[Dataset entries]

/-- An entry read back (09 Table 9.5). -/
def entryOf (b : Bytes) : LyEntry :=
  { type := numAt b 6 2, pos := numAt b 8 8, chain := numAt b 20 2, epoch := numAt b 22 2, custody := kstampAt b 24, commit := cstampAt b 40,
    prev3 := BitVec.ofNat 256 (numAt b 56 32), prev2 := BitVec.ofNat 256 (numAt b 88 32), body := [(b.length - 120, leValue (b.drop 120))],
    h3 := Config.sha3 b, h2 := Config.sha256 b }

/-- A checkpoint read back (09 Table 9.6), its cut at the entries before it. -/
def checkpointOf (l : Lanyard) (b : Bytes) : Checkpoint :=
  { number := numAt b 8 8, custody := kstampAt b 16, lanyard := BitVec.ofNat 256 (numAt b 32 32), root := BitVec.ofNat 256 (numAt b 64 32),
    prev := BitVec.ofNat 256 (numAt b 96 32), key := BitVec.ofNat 256 (numAt b 128 32), heads := chainHeads l }

/-- The receipt that an entry's act carries: kind, tenant, collection, MAC and body, each from the entry (09 Tables 9.3, 9.4, R558). -/
def receiptBody (e : LyEntry) : Option (Nat × Nat × Nat × Digest × Flds) :=
  let b := encodeFlds e.body
  let n := numAt b
  let mac : Digest := BitVec.ofNat 256 (n 8 32)
  if e.type = 0x0010 then
    if n 2 1 = 3 then none
    else some (1, e.chain, n 0 2, mac, sealBody (BitVec.ofNat 256 (n 56 32)) (BitVec.ofNat 256 (n 88 32)) (n 40 8) (n 48 4) (n 2 1))
  else if e.type = 0x0014 then some (2, e.chain, n 0 2, mac, [(8, n 40 8), (1, n 2 1), (23, 0), (32, n 48 32), (32, 0)])
  else if e.type = 0x0015 then some (3, e.chain, n 0 2, mac, [(1, n 2 1), (31, 0), (32, n 40 32), (32, 0)])
  else if e.type = 0x0018 then some (4, 0xFFFF, 0, 0, [(2, n 0 2), (30, 0), (32, n 8 32), (32, 0)])
  else if e.type = 0x0045 then some (5, 0xFFFF, 0, 0, [(32, n 0 32), (64, 0)])
  else none

/-- The receipt of an entry, not signed. -/
def receiptOf (e : LyEntry) : Option Receipt :=
  (receiptBody e).map (fun x =>
    { kind := x.1, tenant := x.2.1, coll := x.2.2.1, chain := e.chain, epoch := e.epoch, pos := e.pos, entry := e.h3, custody := e.custody,
      commit := e.commit, mac := x.2.2.2.1, body := x.2.2.2.2, leaf := 0, batch := 0, signed := false, key := 0 })

/-- An entry or a checkpoint of the partner's lanyard joins what this module holds of it, once; a genesis entry opens the next lanyard, and the one
before it is closed (09 R247, R251, R252). -/
def takeLanyard (b : Bytes) (s : State) : State :=
  let put (l : Lanyard) : State := { s with pair := { s.pair with lanyard := some l } }
  if b.take 4 = ascii "UVCP" then
    match s.pair.lanyard with
    | some l =>
      let c := checkpointOf l b
      if l.checkpoints.any (fun x => x.number == c.number) then s else put { l with checkpoints := l.checkpoints ++ [c] }
    | none => s
  else
    let e := entryOf b
    let old := s.pair.lanyard.any (fun l => l.entries.any (fun x => x.chain == e.chain && x.epoch == e.epoch && x.pos == e.pos && x.h3 == e.h3))
    if old then s
    else if e.type = 0x0001 then
      { s with
        pair := { s.pair with lanyard := some { id := e.h3, isOpen := true, entries := [e], receipts := [], checkpoints := [], partners := true, owed := false } },
        fix := { s.fix with past := s.fix.past ++ s.pair.lanyard.toList.map (fun l => { l with isOpen := false }) } }
    else
      match s.pair.lanyard with
      | some l => put { l with entries := l.entries ++ [e], receipts := l.receipts ++ (receiptOf e).toList }
      | none => s

/-- A log record of the partner's custody shard, as its splice entry carries it, is opened with the lanyard key of that shard (07 Table 7.6; 09 R251;
10 R274). A record over several rows comes in pieces. -/
def takeLyRecord (shard : Nat) (body : Bytes) (s : State) : State :=
  let piece := (body.drop 40).take (numAt body 32 4)
  let b := if piece.take 4 = ascii "UVLG" then piece else s.pair.lyPart ++ piece
  let len := numAt b 8 4
  if numAt body 0 1 ≠ 2 ∨ b.take 4 ≠ ascii "UVLG" then s
  else if b.length < len then { s with pair := { s.pair with lyPart := b } }
  else
    let plain := gcmCipher (shardKey s "lanyard" shard) (numAt b 32 12) ((b.drop 64).take (len - 80))
    takeLanyard plain { s with pair := { s.pair with lyPart := [] } }
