-- ==== Sys2Proof/Machine/MemberOps.lean ====
section
/-!
DEFINITION. Reading around a fault, lost stripes, and the states of members (08 R211 to R233), with the endings of drive
commands that lead to them (17 R426 to R431).
-/
namespace Sys2Proof
namespace Machine

/-! ## Lost stripes (08 R227 to R229) -/

/-- The units of a record that lie in a row, counted from the record's first unit: first and one past the last. -/
def unitsInRow (d row : Nat) (r : LogRec) : Nat × Nat :=
  let u := addrUnit r.addr
  (max u (row * rowUnits d) - u, min (u + r.units) ((row + 1) * rowUnits d) - u)

/-- Every strip a record's units use in a row is available (08 R227). -/
def salvageable (s : State) (w : Row) (r : LogRec) : Bool :=
  (extentStrips w.d r.addr r.units).all (fun x => x.2.1 != w.row || (stripMember s w x.2.2).isSome)

/-- Units of a part's extents that stand before one of them. -/
def unitsBefore (addr : Nat) : List (Nat × Nat) → Nat
  | [] => 0
  | (a, u) :: r => if a = addr then 0 else u + unitsBefore addr r

/-- The value bytes of a lost value extent: those of every chunk with a unit in the row, as first and length in the whole
value, parts concatenated (08 R229). -/
def lostBytes (d row : Nat) (r : LogRec) (o : Obj) (part : Nat) : Nat × Nat :=
  let before := ((o.parts.takeWhile (fun p => p.num != part)).map (fun p => p.data.length)).sum
  match o.parts.find? (fun p => p.num == part) with
  | none => (0, 0)
  | some p =>
    let u0 := unitsBefore r.addr p.extents
    let (a, b) := unitsInRow d row r
    let first := min p.data.length ((u0 + a) / chunkUnits * chunkBytes)
    let last := min p.data.length (((u0 + b - 1) / chunkUnits + 1) * chunkBytes)
    (before + first, last - first)

/-- A loss report record, 96 bytes (Table 8.4). -/
def lossFlds (r : LossRec) : Flds :=
  [(4, 0x524C5655), (2, 1), (1, r.kind), (1, 0), (2, r.tenant), (2, r.container), (4, r.seg), (1, r.row), (7, 0),
   (32, r.mac.toNat), (8, r.first), (8, r.length)] ++ kstampFlds r.declared ++ [(8, r.lyPos)]

/-- The LBAs of a namespace whose units lie in a record at a unit that a condition selects; under LBA format 1 an LBA needs its run's PI unit
too (07 R187). -/
def recLbas (n : Ns) (r : LogRec) (p : Nat → Bool) : List LbaData :=
  n.lbas.filter (fun l => !l.lost && decide (r.addr ≤ l.addr) && decide (l.addr < r.addr + r.units) &&
    (p l.addr || (n.format1 && p r.addr)))

/-- A data unit lies in a row, on a strip that is not available. -/
def unitLost (s : State) (w : Row) (addr : Nat) : Bool :=
  let l := locate (addrSeg addr) (addrUnit addr) w.d
  addrSeg addr == w.seg && l.1 == w.row && (stripMember s w l.2.1).isNone

/-- Runs of consecutive LBAs: first and count. -/
def runsOf : List Nat → List (Nat × Nat)
  | [] => []
  | x :: xs =>
    match runsOf xs with
    | (b, n) :: r => if x + 1 = b then (x, n + 1) :: r else (x, 1) :: (b, n) :: r
    | [] => [(x, 1)]

/-- The LBAs that a page of a namespace's map covers: first, and one past the last (07 R187). -/
def pageLbas (p : Partition) (addr : Nat) : Nat × Nat :=
  match p.leaves.find? (fun l => l.addr == addr), p.inner.find? (fun x => x.addr == addr) with
  | some l, _ => (2032 * l.place, 2032 * (l.place + 1))
  | none, some x => (x.place * 2032 ^ (x.level + 1), (x.place + 1) * 2032 ^ (x.level + 1))
  | none, none => (0, 0)

/-- The LBAs that one lost record loses: those of a block record whose units are gone, every mapped one that a map page covered (08 Table
8.3). -/
def lbasLost (s : State) (gone : Nat → Bool) (r : LogRec) : Option (Ns × List LbaData) :=
  match r.kind with
  | .block ns _ _ => (s.block.nss.find? (fun n => n.num == ns)).map (fun n => (n, recLbas n r gone))
  | .mapPage ns => (s.block.nss.find? (fun n => n.num == ns)).map (fun n =>
      let x := pageLbas (partAt s n.shard (65536 + ns)) r.addr
      (n, n.lbas.filter (fun l => !l.lost && decide (x.1 ≤ l.lba) && decide (l.lba < x.2))))
  | _ => none

/-- The report records of one lost record (08 Table 8.3, R229), for a row, of whose units `gone` says which are lost. -/
def lossOf (s : State) (seg row d : Nat) (gone : Nat → Bool) (r : LogRec) : List LossRec :=
  let mk (kind tenant container : Nat) (mac : Digest) (first len : Nat) : LossRec :=
    { kind := kind, tenant := tenant, container := container, seg := seg, row := row, mac := mac, first := first,
      length := len, declared := kstamp s, lyPos := 0 }
  match r.kind with
  | .extent c m part =>
    match objAt s c m, collAt s c with
    | some o, some coll =>
      let x := lostBytes d row r o part
      if leafKind o = 2 then [] else [mk 1 coll.tenant c m x.1 x.2]
    | _, _ => []
  | .object c m => ((collAt s c).map (fun coll => mk 3 coll.tenant c m 0 0)).toList
  | .block _ _ _ | .mapPage _ =>
    match lbasLost s gone r with
    | some (n, ls) => (runsOf (ls.map (fun l => l.lba))).map (fun x => mk 2 n.tenant n.nsid 0 x.1 x.2)
    | none => []
  | _ => []

/-- LBAs become lost at a stamp: their map entries take the lost value (08 R227, Table 8.3). -/
def loseLbas (n : Ns) (ls : List LbaData) (st : CStamp) (s : State) : State :=
  let hit (l : LbaData) : Bool := ls.any (fun x => x.lba == l.lba)
  let upd (x : Ns) : Ns := { x with lbas := mapIf hit (fun l => { l with lost := true }) x.lbas }
  let s1 := { s with block := { s.block with nss := mapIf (fun x => x.num == n.num) upd s.block.nss } }
  (runsOf (ls.map (fun l => l.lba))).foldl (fun acc x => mapMut n.shard n.tenant n.num x.1 x.2 0xFFFF 0 st acc) s1
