-- ==== Sys2Proof/Machine/MemoryOps.lean ====
section
/-!
DEFINITION. The landing memory (13 R338, R341): bytes by address, in one canonical form. Unlisted addresses read as zero. A
region's bytes stand at its owner's context number times 2^31 (log entry 15).
-/
namespace Sys2Proof
namespace Machine

/-- The canonical form: addresses strictly rising, no zero byte listed. -/
def Memory.wf : List Host.Cell → Bool
  | [] => true
  | [c] => c.2 != 0
  | c :: d :: r => c.2 != 0 && decide (c.1 < d.1) && Memory.wf (d :: r)

/-- One byte (13 R341: a new region reads as zeros). -/
def memByte : List Host.Cell → Nat → Byte
  | [], _ => 0
  | c :: r, a => if c.1 = a then c.2 else memByte r a

/-- Puts a cell at the front, unless its byte is zero. -/
def memCons (a : Nat) (b : Byte) (r : List Host.Cell) : List Host.Cell := if b = 0 then r else (a, b) :: r

/-- Writes one byte. -/
def memPut (a : Nat) (b : Byte) : List Host.Cell → List Host.Cell
  | [] => memCons a b []
  | c :: r =>
    if a < c.1 then memCons a b (c :: r)
    else if a = c.1 then memCons a b r
    else c :: memPut a b r

/-- Writes bytes from an address up. -/
def memPutAll (a : Nat) : Bytes → List Host.Cell → List Host.Cell
  | [], m => m
  | b :: bs, m => memPutAll (a + 1) bs (memPut a b m)

/-- Reads bytes from an address up. -/
def memRead (m : List Host.Cell) (a : Nat) : Nat → Bytes
  | 0 => []
  | n + 1 => memByte m a :: memRead m (a + 1) n

/-- Zeroes a range (13 R345): every byte in it then reads as zero. -/
def memZero (a n : Nat) (m : List Host.Cell) : List Host.Cell := m.filter (fun c => !(decide (a ≤ c.1) && decide (c.1 < a + n)))

/-- First address of a context's region. -/
def landBase (ctx : Nat) : Nat := ctx * 2147483648

/-- The landing region of a context. -/
def regionAt (s : State) (n : Nat) : Option Region := s.reg.regions.find? (fun r => r.owner == n)

/-- Writes a region. -/
def putRegion (r : Region) (s : State) : State :=
  { s with reg := { s.reg with regions := putBy (fun x => x.owner == r.owner) r s.reg.regions } }

/-- Writes bytes at an offset of a region. -/
def landWrite (r : Region) (off : Nat) (bs : Bytes) (s : State) : State :=
  { s with reg := { s.reg with mem := memPutAll (r.base + off) bs s.reg.mem } }

/-- Bytes at an offset of a region. -/
def landRead (s : State) (r : Region) (off n : Nat) : Bytes := memRead s.reg.mem (r.base + off) n

end Machine
end Sys2Proof
end

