/-! ## Sequences and times (12 R312, R313, R316) -/

/-- The circle of DATA sequences: 1 to 0xFFFFFFFF (R316). -/
def seqSpan : Nat := 0xFFFFFFFF

/-- The sequence after `q` (R316). -/
def seqNext (q : Nat) : Nat := if q = seqSpan then 1 else q + 1

/-- (q - d) mod (2^32 - 1) (R316). -/
def seqDist (d q : Nat) : Nat := (q + seqSpan - d % seqSpan) % seqSpan

/-- `q` lies after `d` (R316). -/
def seqAfter (d q : Nat) : Bool := decide (1 ≤ seqDist d q) && decide (seqDist d q ≤ 2147483648)

/-- A timestamp: ns modulo 2^48 (R312). -/
def stamp48 (s : State) : Nat := now s / nsU % 281474976710656

/-- A difference of timestamps modulo 2^48 as a signed value (R313). -/
def signed48 (x : Int) : Int :=
  let y := x % 281474976710656
  if y < 140737488355328 then y else y - 281474976710656

/-- The parameters a session takes at its setup (R334). -/
def trnSetNow (s : State) : TrnSet :=
  { fresh := pTrnFreshWindow s, rtoMin := pTrnRtoMin s, rtoMax := pTrnRtoMax s, ackDelay := pTrnAckDelay s, dead := pTrnDeadTime s,
    rekey := pTrnRekeyInterval s, rnrTimer := pTrnRnrTimer s, roceAck := pTrnRoceAckTimeout s, cnpGap := pTrnCnpInterval s }

/-- W of a session, in units of 2^-16 ns. -/
def freshW (c : Ctx) : Nat := c.set.fresh * usU
/-- The dead time of a session. -/
def deadW (c : Ctx) : Nat := c.set.dead * msU
/-- The ACK delay of a session. -/
def ackW (c : Ctx) : Nat := c.set.ackDelay * usU

/-! ## What a context is -/

/-- A RoCE queue pair. -/
def isQp (c : Ctx) : Bool :=
  match c.kind with
  | .qp _ _ => true
  | .bryndle _ => false

/-- A context that carries UOP: service 2, or a queue pair that carries it. -/
def isUop (c : Ctx) : Bool :=
  match c.kind with
  | .qp _ u => u
  | .bryndle v => v == 2

/-- A context that carries an NVMe queue: service 1, or a queue pair that carries one. -/
def isNvme (c : Ctx) : Bool :=
  match c.kind with
  | .qp _ u => !u
  | .bryndle v => v == 1

/-- The tenant whose context allowance a principal's contexts count against (R304): an auditor's is the tenant of its grant. -/
def allowanceTenant (s : State) (p : Principal) : Option Nat :=
  match p with
  | .auditor g _ => (grantAt s g).bind (fun r => if r.tenant.toNat < 4096 then some r.tenant.toNat else none)
  | _ => p.tenant?

/-- A context number of the space in which the partner's contexts are kept: 1,048,576 and up (18 R452; log entry 32). -/
def partnerSpace (n : Nat) : Bool := decide (1048576 ≤ n)

/-- This module's own contexts (18 R452). -/
def ownCtxs (s : State) : List Ctx := s.trn.ctxs.filter (fun c => !partnerSpace c.num)

/-- Contexts that count against a tenant's allowance (R304). -/
def contextsOf (s : State) (n : Nat) : Nat := ((ownCtxs s).filter (fun c => allowanceTenant s c.who == some n)).length

/-- The egress flow of a context (15 R384). -/
def ctxFlow (c : Ctx) : FlowId :=
  match c.who with
  | .peer _ => .hitch
  | p => match p.tenant? with
    | some n => .tenant n
    | none => .shelf

/-! ## Sending (12 R310 to R319) -/

/-- The message's header names a place at the target: WRITE, WRITE_IMM and READ_RESP (Table 12.2). -/
def placed (opcode : Nat) : Bool := opcode == 2 || opcode == 3 || opcode == 5

/-- The key and the address of such a message: those its command named; an OBJ_DATA goes to its slot of the target's region (11 R288). -/
def placeOf (c : Ctx) (m : Msg) : Nat × Nat :=
  if m.kind == .myavo then (c.peer, m.status / 256 % 64 * 16777216 + m.status % 256 * 65536)
  else ((m.body.headD (0, 0)).2, ((m.body.drop 1).headD (0, 0)).2)

/-- The payload of a message (R310): place fields travel in its header. -/
def msgPayload (opcode : Nat) (m : Msg) : Bytes :=
  if placed opcode && m.kind != .myavo then m.data else encodeFlds m.body ++ m.data

/-- Bytes of a message. -/
def msgLen (opcode : Nat) (m : Msg) : Nat :=
  if placed opcode && m.kind != .myavo then m.data.length else sizeFlds m.body + m.data.length

/-- The header of packet `i` of a message (Table 12.2). The module never sets flags bit 3 (R318). -/
def packetHead (type phase opcode session id seq i count length key addr imm : Nat) : Bytes :=
  encodeFlds [(1, 1), (1, type), (1, (if i = 0 then 1 else 0) + (if i + 1 = count then 2 else 0) + 4 * (phase % 2)), (1, opcode), (4, session),
    (8, id), (4, seq), (2, i), (2, count - 1), (4, length), (4, key), (8, addr), (4, imm), (4, 0)]

/-- A packet: its header, which is authenticated, then its payload sealed under the nonce of R311, then the tag (R308, R309). -/
def sealPacket (key : BitVec 512) (initiator : Bool) (type id i : Nat) (head payload : Bytes) : Bytes :=
  head ++ gcmSeal key (id + i * 2 ^ 64 + type * 2 ^ 80 + (if initiator then 0 else 1) * 2 ^ 88) head payload

/-- The packets of a message (R310, R311). -/
def dataPackets (c : Ctx) (o : OutMsg) (id : Nat) : List Bytes :=
  let b := msgPayload o.opcode o.what
  let place := if placed o.opcode then placeOf c o.what else (0, 0)
  (List.range o.packets).map (fun i => sealPacket c.keys.tx c.keys.initiator 1 id i
    (packetHead 1 c.txPhase o.opcode c.peer id o.seq i o.packets o.length place.1 place.2 (if o.opcode = 3 then o.what.status else 0))
    ((b.drop (i * c.payload)).take c.payload))

/-- A packet other than DATA, under a control counter. -/
def ctlPacket (c : Ctx) (type id : Nat) (b : Bytes) : Bytes :=
  sealPacket c.keys.tx c.keys.initiator type id 0 (packetHead type c.txPhase 0 c.peer id 0 0 1 b.length 0 0 0) b

/-- Sends a Bryndle packet other than DATA: ACK 2, NAK 3, STATUS_REQ 4, STATUS 5, CLOSE 6 (Table 12.3), under the next control
counter (R312). -/
def sendCtl (n type : Nat) (body : Flds) (s : State) : State :=
  match ctxAt s n with
  | none => s
  | some c =>
    if isQp c then s
    else
      transmit c.mac .ack (ctxFlow c) (classOf s c.mac) (64 + sizeFlds body)
        { msg (.ctx n) .bryndle type (c.ctl + 1) 0 body with wire := [(c.src, ctlPacket c type (c.ctl + 1) (encodeFlds body))] }
        (putCtx { c with ctl := c.ctl + 1 } s)

/-- Messages sent and not acknowledged. -/
def unacked (c : Ctx) : Nat := (c.outMsgs.filter (fun o => !o.queued)).length

/-- The next message identity of a session: the timestamp above a serial, always rising (R312). -/
def nextMsgId (s : State) (c : Ctx) : Nat := max (stamp48 s * 65536) (c.lastId + 1)

/-- A direction's sender advances to its next-phase key (R327). -/
def advancePhase (s : State) (c : Ctx) : Ctx :=
  { c with txPhase := c.txPhase + 1, txSince := mono s, txCount := 0, keys := { c.keys with tx := nextPhase c.keys.tx } }

/-- A context before packets of a message leave: its key phase changes before 2^32 packets are sent under one key (R327). -/
def phaseOut (s : State) (packets : Nat) (c : Ctx) : Ctx := if 2 ^ 32 ≤ c.txCount + packets ∧ !isQp c then advancePhase s c else c

/-- The context whose SA pair carries a context's packets: a queue pair's parent, or a service 5 session's own (R332, R333). -/
def saCtx (s : State) (c : Ctx) : Option Ctx :=
  match c.kind with
  | .qp p _ => ctxAt s p
  | .bryndle 5 => some c
  | .bryndle _ => none

/-- Packets leave under an SA: each takes the next extended sequence number. Answers their ESP headers: the SPI and the low half of that number,
most significant byte first (R332; RFC 4303). -/
def espSend (c : Ctx) (packets : Nat) (s : State) : List Bytes × State :=
  match saCtx s c with
  | none => ([], s)
  | some a =>
    ((List.range packets).map (fun i => (leBytes 4 a.spiOut).reverse ++ (leBytes 4 (a.espOut + 1 + i)).reverse),
      putCtx { a with espOut := a.espOut + packets } s)

/-- The PSNs a request on a queue pair takes: one for each of its packets, or for a READ one for each packet of the answer (R331). -/
def psnSpan (opcode packets payload : Nat) (m : Msg) : Nat :=
  if opcode = 4 then max 1 (ceilDiv ((m.body.headD (0, 0)).2) payload) else packets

● BRIEF: Take the records above and return, word for word, only the lines that fall from the line with "if isQp c then s" to the line with "rising (R312). -/", both of them included.

● RESPONSE BELOW:
    if isQp c then s
    else
      transmit c.mac .ack (ctxFlow c) (classOf s c.mac) (64 + sizeFlds body)
        { msg (.ctx n) .bryndle type (c.ctl + 1) 0 body with wire := [(c.src, ctlPacket c type (c.ctl + 1) (encodeFlds body))] }
        (putCtx { c with ctl := c.ctl + 1 } s)

/-- Messages sent and not acknowledged. -/
def unacked (c : Ctx) : Nat := (c.outMsgs.filter (fun o => !o.queued)).length

/-- The next message identity of a session: the timestamp above a serial, always rising (R312). -/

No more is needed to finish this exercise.